Tons of stuff around here and segments to challenge yourself. I think my driveway is even a segment.

Unless you are in the Central Valley, the best way to ride around here is to point your bike at a mountain and ride up it.


----------



## AndreSF (Sep 23, 2013)

ziscwg said:


> Tons of stuff around here and segments to challenge yourself. I think my driveway is even a segment.
> 
> Unless you are in the Central Valley, the best way to ride around here is to point your bike at a mountain and ride up it.


Strava is cool, but a bit much. I do like the simplicity of Garmin. I do both.

Thanks everybody!


----------



## DasBoost (Aug 15, 2013)

Used to use map my ride, but now that I've updated my phone I can get Strava but still haven't. Once I get my 510 up and going I'd be interested in seeing others' rides.

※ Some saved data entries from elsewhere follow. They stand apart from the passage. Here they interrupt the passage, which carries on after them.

-- ==== Sys2Proof/Machine/Heat.lean ====
section
/-! DEFINITION. What the Keepers and the management core do with traps, budgets, beats, heat and
coolant: trap delivery and disposition (R363 to R367), page requests (R406), budget yield (R345),
heartbeats and captures (R341, R351), watchdogs (R352), temperatures (R375, R376), and the coolant
zones (R331 to R337). -/
namespace Sys2Proof.Machine
open Sys2Proof

/-! ### Disposing of a delivered trap (R367, R380) -/

/-- Whether a crew's launch is attached (R367, R380). -/
def attached (k : Crew) : Bool := bit k.dbg 7

/-- A crew is held for a debugger (R380, R381). -/
def holdCrew (s : State) (c slot : Nat) : State :=
  match s.crew? c slot with
  | none => s
  | some k => refreeze (s.setCrew c slot { k with dbg := setBit k.dbg 0 true }) k.tenant

/-- Whether a core has no crew but its Keeper's, runs, and takes part in no move or save. -/
def coreFree (s : State) (c : Nat) : Bool :=
  let co := s.core c
  (co.crews.keys.all fun x => isKeeper x) && !co.halted && !co.captured && !moveBusy co

/-- The idle place of a rectangle with the lowest number (R367). -/
def idlePlace (s : State) (q : Rect) (c : Nat) : Option Nat :=
  (List.range 256).find? fun n => q.has n &&
    (placeCore s n).any fun t => t != c && coreFree s t

/-- REGION_STORM: the core moves to an idle place of the launch's rectangle and the crew resumes at
its head; with none, or at its second storm, the launch ends (R367). -/
def stormMove (s : State) (c slot : Nat) : State :=
  match s.crew? c slot with
  | none => s
  | some k =>
    let dest := (crewLaunch s k).bind fun l => idlePlace s (rectOf (l.post.packet.getD 0 0)) c
    match dest with
    | some n =>
      if k.stormed then endLaunch releaseOwn s k.tenant 0 0x21
      else
        let s1 := startMove (s.setCrew c slot { k with stormed := true }) c n
        let s2 := s1.mapCrew c slot fun k => { k with still := k.move.isSome }
        returnFrom s2 c slot (BitVec.allOnes 64) .retry
    | none => endLaunch releaseOwn s k.tenant 0 0x21

/-- What the Keeper does with a delivered record (R367). A trap of its own crew stops that crew
(R363). -/
def dispose (s : State) (c slot : Nat) (t : Trap) : State :=
  match s.crew? c slot with
  | none => s
  | some k =>
    if isKeeper slot then s.setCrew c slot { k with stopAll := true }
    else match t.cause with
      | .translation => nextRequest s c
      | .fetchFault =>
        if t.sub = 0 then nextRequest s c
        else if attached k then holdCrew s c slot
        else endLaunch releaseOwn s k.tenant 0 0x21
      | .break_ | .step => holdCrew s c slot
      | .trap =>
        if attached k then holdCrew s c slot
        else endLaunch releaseOwn s k.tenant t.code.toNat 0x22
      | .regionStorm => stormMove s c slot
      | _ => if attached k then holdCrew s c slot else endLaunch releaseOwn s k.tenant 0 0x21
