-- ==== Sys2Proof/Certificates/Slice0/Obligations.lean ====
section
/-! DEFINITION. The statements for the provers, one for each numbered group of rules of the manual.
Each says that its instructions complete, and with what effect. -/
open Sys2Proof Sys2Proof.Machine

/-! ### Integer instructions (R113 to R124) -/

/-- R117: the results of integer arithmetic, exact, then wrapped or saturated. -/
def Obligations.IntegerArithmetic : Prop :=
  (∀ g t sat d a b, Computes (.iadd g t sat d a b) g d t.wide 0 fun _ rd =>
    arith t sat (t.value (rd t.wide a) + t.value (rd t.wide b))) ∧
  (∀ g t sat d a b, Computes (.isub g t sat d a b) g d t.wide 0 fun _ rd =>
    arith t sat (t.value (rd t.wide a) - t.value (rd t.wide b))) ∧
  (∀ g t d a b, Computes (.imul g t d a b) g d t.wide (if t.wide then 3 else 0) fun _ rd =>
    arith t false (t.value (rd t.wide a) * t.value (rd t.wide b))) ∧
  (∀ g t d a b, Computes (.imulh g t d a b) g d t.wide (if t.wide then 3 else 0) fun _ rd =>
    arith t false (t.value (rd t.wide a) * t.value (rd t.wide b) / (2 ^ t.width : Nat))) ∧
  (∀ g t d a b c, Computes (.imad g t d a b c) g d t.wide (if t.wide then 3 else 0) fun _ rd =>
    arith t false
      (t.value (rd t.wide a) * t.value (rd t.wide b) + t.value (rd t.wide c))) ∧
  (∀ g t d a b, Computes (.idiv g t d a b) g d t.wide (if t.wide then 31 else 15) fun _ rd =>
    arith t false (if t.value (rd t.wide b) = 0 then -1
      else (t.value (rd t.wide a)).tdiv (t.value (rd t.wide b)))) ∧
  (∀ g t d a b, Computes (.irem g t d a b) g d t.wide (if t.wide then 31 else 15) fun _ rd =>
    arith t false (if t.value (rd t.wide b) = 0 then t.value (rd t.wide a)
      else (t.value (rd t.wide a)).tmod (t.value (rd t.wide b)))) ∧
  (∀ g t sat d a, Computes (.ineg g t sat d a) g d t.wide 0 fun _ rd =>
    arith t sat (-(t.value (rd t.wide a)))) ∧
  (∀ g t sat d a, Computes (.iabs g t sat d a) g d t.wide 0 fun _ rd =>
    arith t sat (t.value (rd t.wide a)).natAbs) ∧
  (∀ g t d a b, Computes (.imin g t d a b) g d t.wide 0 fun _ rd =>
    arith t false (min (t.value (rd t.wide a)) (t.value (rd t.wide b)))) ∧
  (∀ g t d a b, Computes (.imax g t d a b) g d t.wide 0 fun _ rd =>
    arith t false (max (t.value (rd t.wide a)) (t.value (rd t.wide b)))) ∧
  (∀ g c t d a b, Computes (.icmp g c t d a b) g d false 0 fun _ rd =>
    if c.holds (t.value (rd t.wide a)) (t.value (rd t.wide b)) then 1 else 0)

/-- R118, R119: the results of the logic, shift, field and counting instructions. -/
def Obligations.IntegerLogic : Prop :=
  (∀ g t d a b, Computes (.and g t d a b) g d t.wide 0 fun _ rd =>
    t.toReg ((rd t.wide a &&& rd t.wide b).toNat % 2 ^ t.width)) ∧
  (∀ g t d a b, Computes (.or g t d a b) g d t.wide 0 fun _ rd =>
    t.toReg ((rd t.wide a ||| rd t.wide b).toNat % 2 ^ t.width)) ∧
  (∀ g t d a b, Computes (.xor g t d a b) g d t.wide 0 fun _ rd =>
    t.toReg ((rd t.wide a ^^^ rd t.wide b).toNat % 2 ^ t.width)) ∧
  (∀ g t d a b, Computes (.andn g t d a b) g d t.wide 0 fun _ rd =>
    t.toReg ((rd t.wide a &&& ~~~(rd t.wide b)).toNat % 2 ^ t.width)) ∧
  (∀ g t d a, Computes (.not g t d a) g d t.wide 0 fun _ rd =>
    t.toReg ((~~~(rd t.wide a)).toNat % 2 ^ t.width)) ∧
  (∀ g t d a b, Computes (.shl g t d a b) g d t.wide 0 fun _ rd =>
    shlVal t (rd t.wide a) (pat t (rd t.wide b) % t.width)) ∧
  (∀ g t d a b, Computes (.shr g t d a b) g d t.wide 0 fun _ rd =>
    shrVal t (rd t.wide a) (pat t (rd t.wide b) % t.width)) ∧
  (∀ g t d a b, Computes (.sar g t d a b) g d t.wide 0 fun _ rd =>
    sarVal t (rd t.wide a) (pat t (rd t.wide b) % t.width)) ∧
  (∀ g t d a b, Computes (.rot g t d a b) g d t.wide 0 fun _ rd =>
    rotVal t (rd t.wide a) (pat t (rd t.wide b) % t.width)) ∧
  (∀ g t d a sp, Computes (.bfx g t d a sp) g d t.wide 0 fun _ rd =>
    bfxVal t (rd t.wide a) (rd false sp)) ∧
  (∀ g t d a b sp, Computes (.bfi g t d a b sp) g d t.wide 0 fun _ rd =>
    bfiVal t (rd t.wide a) (rd t.wide b) (rd false sp)) ∧
  (∀ g t d a, Computes (.popc g t d a) g d t.wide 0 fun _ rd =>
    BitVec.ofNat 64 (popNat t.width (pat t (rd t.wide a)))) ∧
  (∀ g t d a, Computes (.clz g t d a) g d t.wide 0 fun _ rd =>
    BitVec.ofNat 64 (clzNat t.width (pat t (rd t.wide a)))) ∧
  (∀ g t d a, Computes (.ctz g t d a) g d t.wide 0 fun _ rd =>
    BitVec.ofNat 64 (ctzNat t.width (pat t (rd t.wide a)))) ∧
  (∀ g t d a, Computes (.brev g t d a) g d t.wide 0 fun _ rd =>
    t.toReg (revNat t.width (pat t (rd t.wide a))))

/-- R120, R121, R122, R123: moves, selection, addresses and address comparison. -/
def Obligations.MovesAndAddresses : Prop :=
  (∀ g t d a, Computes (.mov g t d a) g d t.wide 0 fun _ rd =>
    t.toReg ((rd t.wide a).toNat % 2 ^ t.width)) ∧
  (∀ g t p d a b, Computes (.sel g t p d a b) g d t.wide 0 fun w rd =>
    t.toReg ((if w.getLsbD p.toNat then rd t.wide a else rd t.wide b).toNat % 2 ^ t.width)) ∧
  (∀ g d imm, Computes (.movi g d imm) g d false 0 fun _ _ =>
    ((imm.signExtend 32).setWidth 64)) ∧
  (∀ g d imm, Computes (.moviPair g d imm) g d true 0 fun _ _ => imm.signExtend 64) ∧
  (∀ g d imm, Computes (.movw g d imm) g d false 0 fun _ _ => imm.setWidth 64) ∧
  (∀ g w sh d a i, Computes (.lea g w sh d a i) g d true 0 fun _ rd =>
    addrVal (addrPart (rd true a) + offsetPart w (rd w i) * (2 ^ sh.toNat : Nat))) ∧
  (∀ g w d a b, Computes (.aadd g w d a b) g d true 0 fun _ rd =>
    addrVal (addrPart (rd true a) + offsetPart w (rd w b))) ∧
  (∀ g w d a b, Computes (.asub g w d a b) g d true 0 fun _ rd =>
    addrVal (addrPart (rd true a) - offsetPart w (rd w b))) ∧
  (∀ g c d a b, Computes (.acmp g c d a b) g d false 0 fun _ rd =>
    if c.holds (addrPart (rd true a)) (addrPart (rd true b)) then 1 else 0)

/-- R123: the immediate forms of one register. R123: the immediate forms of a pair; the address
forms add to the 56-bit address. -/
def Obligations.Immediates : Prop :=
  ((∀ g d a imm, Computes (.iaddImm32 g d a imm) g d false 0 fun _ rd =>
     (((rd false a).setWidth 32 + imm.signExtend 32).setWidth 64)) ∧
   (∀ g d a imm, Computes (.isubImm32 g d a imm) g d false 0 fun _ rd =>
     (((rd false a).setWidth 32 - imm.signExtend 32).setWidth 64)) ∧
   (∀ g d a imm, Computes (.imulImm32 g d a imm) g d false 0 fun _ rd =>
     (((rd false a).setWidth 32 * imm.signExtend 32).setWidth 64)) ∧
   (∀ g d a imm, Computes (.andImm32 g d a imm) g d false 0 fun _ rd =>
     (((rd false a).setWidth 32 &&& imm.signExtend 32).setWidth 64)) ∧
   (∀ g d a imm, Computes (.orImm32 g d a imm) g d false 0 fun _ rd =>
     (((rd false a).setWidth 32 ||| imm.signExtend 32).setWidth 64)) ∧
   (∀ g d a imm, Computes (.xorImm32 g d a imm) g d false 0 fun _ rd =>
     (((rd false a).setWidth 32 ^^^ imm.signExtend 32).setWidth 64)) ∧
   (∀ g d a n, Computes (.shlImm32 g d a n) g d false 0 fun _ rd =>
     (((rd false a).setWidth 32 <<< n.toNat).setWidth 64)) ∧
   (∀ g d a n, Computes (.shrImm32 g d a n) g d false 0 fun _ rd =>
     (((rd false a).setWidth 32 >>> n.toNat).setWidth 64)) ∧
   (∀ g d a n, Computes (.sarImm32 g d a n) g d false 0 fun _ rd =>
     ((((rd false a).setWidth 32).sshiftRight n.toNat).setWidth 64)) ∧
   (∀ g d a imm, Computes (.aaddImm32 g d a imm) g d false 0 fun _ rd =>
     (((rd false a).setWidth 32 + imm.signExtend 32).setWidth 64)) ∧
   (∀ g d a imm, Computes (.asubImm32 g d a imm) g d false 0 fun _ rd =>
     (((rd false a).setWidth 32 - imm.signExtend 32).setWidth 64))) ∧
  ((∀ g d a imm, Computes (.iaddImm64 g d a imm) g d true 0 fun _ rd =>
     rd true a + imm.signExtend 64) ∧
   (∀ g d a imm, Computes (.isubImm64 g d a imm) g d true 0 fun _ rd =>
     rd true a - imm.signExtend 64) ∧
   (∀ g d a imm, Computes (.imulImm64 g d a imm) g d true 3 fun _ rd =>
     rd true a * imm.signExtend 64) ∧
   (∀ g d a imm, Computes (.andImm64 g d a imm) g d true 0 fun _ rd =>
     rd true a &&& imm.signExtend 64) ∧
   (∀ g d a imm, Computes (.orImm64 g d a imm) g d true 0 fun _ rd =>
     rd true a ||| imm.signExtend 64) ∧
   (∀ g d a imm, Computes (.xorImm64 g d a imm) g d true 0 fun _ rd =>
     rd true a ^^^ imm.signExtend 64) ∧
   (∀ g d a n, Computes (.shlImm64 g d a n) g d true 0 fun _ rd => rd true a <<< n.toNat) ∧
   (∀ g d a n, Computes (.shrImm64 g d a n) g d true 0 fun _ rd => rd true a >>> n.toNat) ∧
   (∀ g d a n, Computes (.sarImm64 g d a n) g d true 0 fun _ rd =>
     (rd true a).sshiftRight n.toNat) ∧
   (∀ g d a imm, Computes (.aaddImm64 g d a imm) g d true 0 fun _ rd =>
     (((rd true a).setWidth 56 + imm.signExtend 56).setWidth 64)) ∧
   (∀ g d a imm, Computes (.asubImm64 g d a imm) g d true 0 fun _ rd =>
     (((rd true a).setWidth 56 - imm.signExtend 56).setWidth 64)))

I'm in the Sonoma/Napa area if anyone's up in my neck of the woods.


----------



## AndreSF (Sep 23, 2013)

DasBoost said:


> Used to use map my ride, but now that I've updated my phone I can get Strava but still haven't. Once I get my 510 up and going I'd be interested in seeing others' rides. I'm in the Sonoma/Napa area if anyone's up in my neck of the woods.


The GF got me a 510 for XMas (grateful!), and it's awesome. It's not perfect, but it's great to track progress and data. I love riding up there. Nichelini and Howell are excellent rides. When you get the 510 set up, add me and we can share some rides. Looking forward to riding in Sonoma. I always end up wine tasting and not riding there. 

Cheers!


----------



## Sworker (Jul 22, 2010)

I have had my Garmin 705 for many years now. I like it a lot but use Strava to share rides. Join strava and just share your rides there..way more people to merge with.


----------



## DasBoost (Aug 15, 2013)

AndreSF said:


> The GF got me a 510 for XMas (grateful!), and it's awesome. It's not perfect, but it's great to track progress and data. I love riding up there. Nichelini and Howell are excellent rides. When you get the 510 set up, add me and we can share some rides. Looking forward to riding in Sonoma. I always end up wine tasting and not riding there.
> 
> 
> 
> Cheers!


My big goal is heading out of Napa through Old Sonoma and taking 12 over to Sonoma proper and then looping up into Healdsburg/Pope Valley and dropping back into Napa, seems like awesome way to spend a day. Gorgeous ride, but a few rolling hills to make things exciting/excruciating for a big guy like myself. I snagged my 510 from PB's Black Friday sale and used my points I had saved up for it, $70 out of pocket for the bundle, except I've focused more on riding instead of taking the 10 minutes to set up the Garmin. Haha.


----------